Then again, nobody really cares about Queen Victoria anymore, except when we want to celebrate her holiday here in Canada, which we usually do by renaming it with beer and drinking beer and pretty much saluting beer in all its wonderful forms, except vomit because nobody really wants to celebrate puking. Then we laugh as all the stuffy old monarchists totter around demanding we stop renaming the museums and swooning with glee when they get to touch Prince Edward's shadow shortly before they get shot to death for touching Prince Edward's shadow. Yes, Canadian heritage is great, and I'm even greater for not misrepresenting it at ALL. On that note, I've asked Heath to provide some supplemental worthless advice:

Heath:
When you're going up the stairs and you take a step, kick the other leg up high behind you to keep people from following too close. (Thanks, Jack Handy)

 
Fibre Intake And Its Effects Upon Online "Journalism" *cough*

To My Favorite News Guys:

Yesterday, a letter writer asked, "Is everyone on staff getting enough fiber in their diet?" While I cannot speak for all the staff, I'd like to contribute a small bit of information. Tadrith used to have a quit message in IRC that read, "So, you're on the pot, and you're like :| and then you're like X| and after some moments of pain, you're like :D ." I think that everyone needs to send Tadrith some prunes for Christmas, since he may be having problems.

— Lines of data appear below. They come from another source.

-- ==== Sys2Proof/Config.lean ====
section
/-! DEFINITION. What an implementation fixes (00_scope.md R9), the constants the spec fixes, and the
free values: constants with no body, so that nothing can be proved of them. -/

namespace Sys2Proof

/-- The open parameters (R9). They are part of the state so that every statement holds for all of
them; no step changes them. -/
structure Params where
  /-- MEM_SIZE, bytes in the data memory. -/
  memSize : Nat
  /-- MAX_DIM, the largest legal WIDTH and HEIGHT. -/
  maxDim : Nat
  /-- MAX_ROW_BYTES, the size of each line buffer. -/
  maxRowBytes : Nat
  /-- REG_BASE, the host address of register offset 0. -/
  regBase : Nat
  /-- MEM_BASE, the host address of data-memory byte 0. -/
  memBase : Nat
deriving DecidableEq, Repr

/-- The constraints R9 puts on the parameters; the two host windows do not overlap. -/
def Params.wf (p : Params) : Bool :=
  decide (1 ≤ p.memSize) && decide (p.memSize ≤ 2 ^ 32) && decide (1 ≤ p.maxDim)
    && decide (p.maxDim ≤ 2 ^ 16 - 1) && decide (1 ≤ p.maxRowBytes)
    && (decide (p.regBase + 256 ≤ p.memBase) || decide (p.memBase + p.memSize ≤ p.regBase))

/-- The parameters of `State.reset`: those of 95_test_vectors.md section 0. DESIGN CHOICE (entry 1):
the spec leaves them open, and unsafe for a claim about one of these values. -/
def Config.params : Params where
  memSize := 4096
  maxDim := 65535
  maxRowBytes := 65536
  regBase := 0x10000
  memBase := 0

/-- ID reads 0x50585231 (10_state.md R37). -/
def Config.id : Word := 0x50585231

/-- Any value: the byte at address `a` of an output window the spec leaves unspecified (93 U8, U9),
at the `n`-th use of a free value. -/
opaque Config.windowByte (n a : Nat) : Byte

/-- Any value: what a host read of an output-window byte returns while BUSY = 1 (93 U10). -/
opaque Config.busyByte (n : Nat) : Byte

/-- Any value: how many step boundaries back a register read while BUSY = 1 shows (93 U11). -/
opaque Config.readLag (n : Nat) : Nat

/-- Any value: how many engine steps come between two bytes of one host access (93 U12). -/
opaque Config.byteGap (n : Nat) : Nat

end Sys2Proof
end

Heath, my friend, I wish you weren't leaving. I'm going to miss you. We're like the three Musketeers...oh, there's only two of us...I guess Andrew can be the third one, since he probably has the costume in his closet...and I guess Orie can be D'Artangnon. At least I can still engage in light banter with Andrew, and "encourage" him to do his work whenever he procrastinates. *cracks her whip*

I suppose I should include a question for you guys. I won't ask about Xenosaga, or your favorite Final Fantasy game, or what MMORPG you recommend. I'll ask about your work. Which of your news stories is your favorite? For me, it would be my story about the possible FFVII sequel, "Square Succumbs to Sequel Siren a Second Time" because, first of all, the headline rocks. Second, the story got a lot of attention and stirred up a good debate. Of course, it generated quite a bit of humor, particularly in the fanboy posts, which often waxed into the usual "Sephiroth 0wnz" tirades.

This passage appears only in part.